◆ ABOUT THIS EXERCISE: Your answer should be a faithful copy of the entire listing.
..........
-- ==== Sys2Proof/WellFormed.lean ====
section
/-! DEFINITION. What the operation table (spec/opcode_table.json) asks of the bits of a row alone, without the
state: the leading SYNC of a classified frame, a stray byte that is not SYNC, and the checksum test. -/

namespace Sys2Proof

/-- The bits of a row of format F: a classified frame begins with SYNC (R81, mask 0xFF0000000000). -/
def Frame.classified (f : Frame) : Bool := f.sync == Config.sync

/-- An operation whose operand bits its row admits. Rows without a condition on their bits admit any; outbound
frames are not checked (R150). -/
def Instr.wf : Instr → Bool
  | .rxpush _ => true
  | .rxpushOvf _ => true
  | .rxerr _ => true
  | .rxioerr => true
  | .asmSync => true
  | .asmAck b => b != Config.sync
  | .asmDrop b => b != Config.sync
  | .asmFill _ => true
  | .asmLast _ => true
  | .asmCancel => true
  | .clsCrcerr f => f.classified && !f.valid
  | .clsSuspend f => f.classified && f.valid
  | .clsResume f => f.classified && f.valid
  | .clsOk f => f.classified && f.valid
  | .clsNfu f => f.classified && f.valid
  | .tickNop => true
  | .tickPoll _ => true
  | .tickAcked _ => true
  | .tickRetry _ => true
  | .tickExhaust _ => true
  | .tickTxfail _ _ => true
  | .sendP _ => true
  | .sendC _ => true
  | .connect _ _ => true
  | .close => true
  | .isconn => true
  | .ladd _ => true
  | .lrem _ => true
  | .reset => true

end Sys2Proof
end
..........
◆ ANSWER SECTION:
-- ==== Sys2Proof/WellFormed.lean ====
section
/-! DEFINITION. What the operation table (spec/opcode_table.json) asks of the bits of a row alone, without the
state: the leading SYNC of a classified frame, a stray byte that is not SYNC, and the checksum test. -/

namespace Sys2Proof

/-- The bits of a row of format F: a classified frame begins with SYNC (R81, mask 0xFF0000000000). -/
def Frame.classified (f : Frame) : Bool := f.sync == Config.sync

/-- An operation whose operand bits its row admits. Rows without a condition on their bits admit any; outbound
frames are not checked (R150). -/
def Instr.wf : Instr → Bool
  | .rxpush _ => true
  | .rxpushOvf _ => true
  | .rxerr _ => true
  | .rxioerr => true
  | .asmSync => true
  | .asmAck b => b != Config.sync
  | .asmDrop b => b != Config.sync
  | .asmFill _ => true
  | .asmLast _ => true
  | .asmCancel => true
  | .clsCrcerr f => f.classified && !f.valid
  | .clsSuspend f => f.classified && f.valid
  | .clsResume f => f.classified && f.valid
  | .clsOk f => f.classified && f.valid
  | .clsNfu f => f.classified && f.valid
  | .tickNop => true
  | .tickPoll _ => true
  | .tickAcked _ => true
  | .tickRetry _ => true
  | .tickExhaust _ => true
  | .tickTxfail _ _ => true
  | .sendP _ => true
  | .sendC _ => true
  | .connect _ _ => true
  | .close => true
  | .isconn => true
  | .ladd _ => true
  | .lrem _ => true
  | .reset => true

end Sys2Proof
end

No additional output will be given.